PhD Defense Presentation: Scott Goddard

SCOTT GODDARDgoddard_scott

Ph.D Candidate, Department of Statistics
Texas A&M University


“Restricted Most Powerful Bayesian Tests”

 

ABSTRACT

Uniformly most powerful Bayesian tests (UMPBTs) are defined to be Bayesian tests that maximize the probability that the Bayes factor against a fixed null hypothesis exceeds a specified evidence threshold.  Unfortunately, UMPBTs exist only in a relatively limited number of testing scenarios, and in particular they cannot be defined for most tests involving linear models.  In this article, we generalize the notion of UMPBTs by restricting the class of alternative hypotheses that are considered in the test of a given null hypothesis.  We call the resulting class of Bayesian hypothesis tests restricted most powerful Bayesian tests (RMPBTs). We then derive RMPBTs for linear models by restricting the class of possible alternative hypotheses to g-priors.

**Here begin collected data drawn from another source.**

/-! The pending queue and the admission pass -/

@[simp] theorem State.leaveQueue_pixel (q : List PendingEntry) (s : State) : (s.leaveQueue q).pixel = s.pixel := by
  unfold State.leaveQueue; dsimp only; split <;> split <;> simp
@[simp] theorem State.leaveQueue_wave (q : List PendingEntry) (s : State) : (s.leaveQueue q).wave = s.wave := by
  unfold State.leaveQueue; dsimp only; split <;> split <;> simp
@[simp] theorem State.leaveQueue_temp (q : List PendingEntry) (s : State) : (s.leaveQueue q).temp = s.temp := by
  unfold State.leaveQueue; dsimp only; split <;> split <;> simp
@[simp] theorem State.leaveQueue_ghost (q : List PendingEntry) (s : State) : (s.leaveQueue q).ghost = s.ghost := by
  unfold State.leaveQueue; dsimp only; split <;> split <;> simp
@[simp] theorem State.leaveQueue_frame (q : List PendingEntry) (s : State) : (s.leaveQueue q).frame = s.frame := by
  unfold State.leaveQueue; dsimp only; split <;> split <;> simp
@[simp] theorem State.leaveQueue_rail (q : List PendingEntry) (s : State) : (s.leaveQueue q).rail = s.rail := by
  unfold State.leaveQueue; dsimp only; split <;> split <;> simp
@[simp] theorem State.leaveQueue_pending (q : List PendingEntry) (s : State) : (s.leaveQueue q).pending = s.pending := by
  unfold State.leaveQueue; dsimp only; split <;> split <;> simp
@[simp] theorem State.leaveQueue_enables (q : List PendingEntry) (s : State) : (s.leaveQueue q).notice.enables = s.notice.enables := by
  unfold State.leaveQueue; dsimp only; split <;> split <;> simp
@[simp] theorem State.leaveQueue_mode (q : List PendingEntry) (s : State) : (s.leaveQueue q).notice.mode = s.notice.mode := by
  unfold State.leaveQueue; dsimp only; split <;> split <;> simp
@[simp] theorem State.leaveQueue_polarity (q : List PendingEntry) (s : State) : (s.leaveQueue q).notice.polarity = s.notice.polarity := by
  unfold State.leaveQueue; dsimp only; split <;> split <;> simp
@[simp] theorem State.leaveQueue_records (q : List PendingEntry) (s : State) : (s.leaveQueue q).notice.records = s.notice.records := by
  unfold State.leaveQueue; dsimp only; split <;> split <;> simp
@[simp] theorem State.leaveQueue_waits (q : List PendingEntry) (s : State) : (s.leaveQueue q).notice.waits = s.notice.waits := by
  unfold State.leaveQueue; dsimp only; split <;> split <;> simp
@[simp] theorem State.leaveQueue_ended (q : List PendingEntry) (s : State) : (s.leaveQueue q).notice.ended = s.notice.ended := by
  unfold State.leaveQueue; dsimp only; split <;> split <;> simp
@[simp] theorem State.leaveQueue_framing (q : List PendingEntry) (s : State) : (s.leaveQueue q).link.framing = s.link.framing := by
  unfold State.leaveQueue; dsimp only; split <;> split <;> simp
@[simp] theorem State.leaveQueue_frames (q : List PendingEntry) (s : State) : (s.leaveQueue q).link.frames = s.link.frames := by
  unfold State.leaveQueue; dsimp only; split <;> split <;> simp
@[simp] theorem State.leaveQueue_replies (q : List PendingEntry) (s : State) : (s.leaveQueue q).link.replies = s.link.replies := by
  unfold State.leaveQueue; dsimp only; split <;> split <;> simp
@[simp] theorem State.leaveQueue_hold (q : List PendingEntry) (s : State) : (s.leaveQueue q).link.hold = s.link.hold := by
  unfold State.leaveQueue; dsimp only; split <;> split <;> simp
@[simp] theorem State.leaveQueue_queue (q : List PendingEntry) (s : State) : (s.leaveQueue q).sched.queue = q := by
  unfold State.leaveQueue; dsimp only; split <;> split <;> simp
@[simp] theorem State.fillSlot_wave (s : State) (i : Fin 16) (e : PendingEntry) (m : Mode) (x : Bool) (b : Fin 8) : (s.fillSlot i e m x b).wave = s.wave := rfl
@[simp] theorem State.fillSlot_temp (s : State) (i : Fin 16) (e : PendingEntry) (m : Mode) (x : Bool) (b : Fin 8) : (s.fillSlot i e m x b).temp = s.temp := rfl
@[simp] theorem State.fillSlot_sched (s : State) (i : Fin 16) (e : PendingEntry) (m : Mode) (x : Bool) (b : Fin 8) : (s.fillSlot i e m x b).sched = s.sched := rfl
@[simp] theorem State.fillSlot_rail (s : State) (i : Fin 16) (e : PendingEntry) (m : Mode) (x : Bool) (b : Fin 8) : (s.fillSlot i e m x b).rail = s.rail := rfl
@[simp] theorem State.fillSlot_notice (s : State) (i : Fin 16) (e : PendingEntry) (m : Mode) (x : Bool) (b : Fin 8) : (s.fillSlot i e m x b).notice = s.notice := rfl
@[simp] theorem State.fillSlot_link (s : State) (i : Fin 16) (e : PendingEntry) (m : Mode) (x : Bool) (b : Fin 8) : (s.fillSlot i e m x b).link = s.link := rfl
@[simp] theorem State.fillSlot_pending (s : State) (i : Fin 16) (e : PendingEntry) (m : Mode) (x : Bool) (b : Fin 8) : (s.fillSlot i e m x b).pending = s.pending := rfl
@[simp] theorem State.holdEntry_pixel (s : State) (n : Nat) : (s.holdEntry n).pixel = s.pixel := rfl
@[simp] theorem State.holdEntry_wave (s : State) (n : Nat) : (s.holdEntry n).wave = s.wave := rfl
@[simp] theorem State.holdEntry_temp (s : State) (n : Nat) : (s.holdEntry n).temp = s.temp := rfl
@[simp] theorem State.holdEntry_sched (s : State) (n : Nat) : (s.holdEntry n).sched = s.sched := rfl
@[simp] theorem State.holdEntry_ghost (s : State) (n : Nat) : (s.holdEntry n).ghost = s.ghost := rfl
@[simp] theorem State.holdEntry_rail (s : State) (n : Nat) : (s.holdEntry n).rail = s.rail := rfl
@[simp] theorem State.holdEntry_notice (s : State) (n : Nat) : (s.holdEntry n).notice = s.notice := rfl
@[simp] theorem State.holdEntry_link (s : State) (n : Nat) : (s.holdEntry n).link = s.link := rfl
@[simp] theorem State.holdEntry_pending (s : State) (n : Nat) : (s.holdEntry n).pending = s.pending := rfl
@[simp] theorem State.refuseEntry_pixel (s : State) (n : Nat) (e : PendingEntry) (o : UpdateOutcome) (m : Mode) (x : Bool) : (s.refuseEntry n e o m x).pixel = s.pixel := by
  simp [State.refuseEntry]
@[simp] theorem State.refuseEntry_wave (s : State) (n : Nat) (e : PendingEntry) (o : UpdateOutcome) (m : Mode) (x : Bool) : (s.refuseEntry n e o m x).wave = s.wave := by
  simp [State.refuseEntry]
@[simp] theorem State.refuseEntry_temp (s : State) (n : Nat) (e : PendingEntry) (o : UpdateOutcome) (m : Mode) (x : Bool) : (s.refuseEntry n e o m x).temp = s.temp := by
  simp [State.refuseEntry]
@[simp] theorem State.refuseEntry_ghost (s : State) (n : Nat) (e : PendingEntry) (o : UpdateOutcome) (m : Mode) (x : Bool) : (s.refuseEntry n e o m x).ghost = s.ghost := by
  simp [State.refuseEntry]
@[simp] theorem State.refuseEntry_frame (s : State) (n : Nat) (e : PendingEntry) (o : UpdateOutcome) (m : Mode) (x : Bool) : (s.refuseEntry n e o m x).frame = s.frame := by
  simp [State.refuseEntry]
@[simp] theorem State.refuseEntry_rail (s : State) (n : Nat) (e : PendingEntry) (o : UpdateOutcome) (m : Mode) (x : Bool) : (s.refuseEntry n e o m x).rail = s.rail := by
  simp [State.refuseEntry]
@[simp] theorem State.refuseEntry_pending (s : State) (n : Nat) (e : PendingEntry) (o : UpdateOutcome) (m : Mode) (x : Bool) : (s.refuseEntry n e o m x).pending = s.pending := by
  simp [State.refuseEntry]
@[simp] theorem State.refuseEntry_enables (s : State) (n : Nat) (e : PendingEntry) (o : UpdateOutcome) (m : Mode) (x : Bool) : (s.refuseEntry n e o m x).notice.enables = s.notice.enables := by
  simp [State.refuseEntry]
@[simp] theorem State.refuseEntry_mode (s : State) (n : Nat) (e : PendingEntry) (o : UpdateOutcome) (m : Mode) (x : Bool) : (s.refuseEntry n e o m x).notice.mode = s.notice.mode := by
  simp [State.refuseEntry]
@[simp] theorem State.refuseEntry_polarity (s : State) (n : Nat) (e : PendingEntry) (o : UpdateOutcome) (m : Mode) (x : Bool) : (s.refuseEntry n e o m x).notice.polarity = s.notice.polarity := by
  simp [State.refuseEntry]
@[simp] theorem State.refuseEntry_framing (s : State) (n : Nat) (e : PendingEntry) (o : UpdateOutcome) (m : Mode) (x : Bool) : (s.refuseEntry n e o m x).link.framing = s.link.framing := by
  simp [State.refuseEntry]
@[simp] theorem State.refuseEntry_frames (s : State) (n : Nat) (e : PendingEntry) (o : UpdateOutcome) (m : Mode) (x : Bool) : (s.refuseEntry n e o m x).link.frames = s.link.frames := by
  simp [State.refuseEntry]
@[simp] theorem State.refuseEntry_hold (s : State) (n : Nat) (e : PendingEntry) (o : UpdateOutcome) (m : Mode) (x : Bool) : (s.refuseEntry n e o m x).link.hold = s.link.hold := by
  simp [State.refuseEntry]
@[simp] theorem State.enterEntry_wave (s : State) (n : Nat) (i : Fin 16) (e : PendingEntry) (m : Mode) (x : Bool) : (s.enterEntry n i e m x).wave = s.wave := by
  simp [State.enterEntry]
@[simp] theorem State.enterEntry_temp (s : State) (n : Nat) (i : Fin 16) (e : PendingEntry) (m : Mode) (x : Bool) : (s.enterEntry n i e m x).temp = s.temp := by
  simp [State.enterEntry]
@[simp] theorem State.enterEntry_rail (s : State) (n : Nat) (i : Fin 16) (e : PendingEntry) (m : Mode) (x : Bool) : (s.enterEntry n i e m x).rail = s.rail := by
  simp [State.enterEntry]
@[simp] theorem State.enterEntry_pending (s : State) (n : Nat) (i : Fin 16) (e : PendingEntry) (m : Mode) (x : Bool) : (s.enterEntry n i e m x).pending = s.pending := by
  simp [State.enterEntry]
@[simp] theorem State.enterEntry_enables (s : State) (n : Nat) (i : Fin 16) (e : PendingEntry) (m : Mode) (x : Bool) : (s.enterEntry n i e m x).notice.enables = s.notice.enables := by
  simp [State.enterEntry]
@[simp] theorem State.enterEntry_mode (s : State) (n : Nat) (i : Fin 16) (e : PendingEntry) (m : Mode) (x : Bool) : (s.enterEntry n i e m x).notice.mode = s.notice.mode := by
  simp [State.enterEntry]
@[simp] theorem State.enterEntry_polarity (s : State) (n : Nat) (i : Fin 16) (e : PendingEntry) (m : Mode) (x : Bool) : (s.enterEntry n i e m x).notice.polarity = s.notice.polarity := by
  simp [State.enterEntry]
@[simp] theorem State.enterEntry_records (s : State) (n : Nat) (i : Fin 16) (e : PendingEntry) (m : Mode) (x : Bool) : (s.enterEntry n i e m x).notice.records = s.notice.records := by
  simp [State.enterEntry]
@[simp] theorem State.enterEntry_framing (s : State) (n : Nat) (i : Fin 16) (e : PendingEntry) (m : Mode) (x : Bool) : (s.enterEntry n i e m x).link.framing = s.link.framing := by
  simp [State.enterEntry]
@[simp] theorem State.enterEntry_frames (s : State) (n : Nat) (i : Fin 16) (e : PendingEntry) (m : Mode) (x : Bool) : (s.enterEntry n i e m x).link.frames = s.link.frames := by
  simp [State.enterEntry]
@[simp] theorem State.enterEntry_hold (s : State) (n : Nat) (i : Fin 16) (e : PendingEntry) (m : Mode) (x : Bool) : (s.enterEntry n i e m x).link.hold = s.link.hold := by
  simp [State.enterEntry]
@[simp] theorem State.examine_wave (s : State) (n : Nat) (e : PendingEntry) : (s.examine n e).wave = s.wave := by
  unfold State.examine; split <;> (try split) <;> (try split) <;> simp
@[simp] theorem State.examine_temp (s : State) (n : Nat) (e : PendingEntry) : (s.examine n e).temp = s.temp := by
  unfold State.examine; split <;> (try split) <;> (try split) <;> simp
@[simp] theorem State.examine_rail (s : State) (n : Nat) (e : PendingEntry) : (s.examine n e).rail = s.rail := by
  unfold State.examine; split <;> (try split) <;> (try split) <;> simp
@[simp] theorem State.examine_pending (s : State) (n : Nat) (e : PendingEntry) : (s.examine n e).pending = s.pending := by
  unfold State.examine; split <;> (try split) <;> (try split) <;> simp
@[simp] theorem State.examine_enables (s : State) (n : Nat) (e : PendingEntry) : (s.examine n e).notice.enables = s.notice.enables := by
  unfold State.examine; split <;> (try split) <;> (try split) <;> simp
@[simp] theorem State.examine_mode (s : State) (n : Nat) (e : PendingEntry) : (s.examine n e).notice.mode = s.notice.mode := by
  unfold State.examine; split <;> (try split) <;> (try split) <;> simp
@[simp] theorem State.examine_polarity (s : State) (n : Nat) (e : PendingEntry) : (s.examine n e).notice.polarity = s.notice.polarity := by
  unfold State.examine; split <;> (try split) <;> (try split) <;> simp
@[simp] theorem State.examine_framing (s : State) (n : Nat) (e : PendingEntry) : (s.examine n e).link.framing = s.link.framing := by
  unfold State.examine; split <;> (try split) <;> (try split) <;> simp
@[simp] theorem State.examine_frames (s : State) (n : Nat) (e : PendingEntry) : (s.examine n e).link.frames = s.link.frames := by
  unfold State.examine; split <;> (try split) <;> (try split) <;> simp
@[simp] theorem State.examine_hold (s : State) (n : Nat) (e : PendingEntry) : (s.examine n e).link.hold = s.link.hold := by
  unfold State.examine; split <;> (try split) <;> (try split) <;> simp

An important feature of the resulting class of tests is that their rejection regions coincide with the rejection regions of usual frequentist F-tests, provided that the evidence thresholds for the Bayesian tests are appropriately matched to the size of the classical tests.  This correspondence leads to the definition of default Bayes factors for many common tests of linear hypotheses.  We illustrate the use of RMPBTs in the special cases of ANOVA and one- and two-sample t-tests. We then use RMPBTs to develop a novel Bayesian variable selection method and compare its performance to other Bayesian tests based on g-priors in a sequence of numerical examples.

Finally, a software package for R is detailed which implements the RMPBTs described herein as well as many of the UMPBTs that have been developed.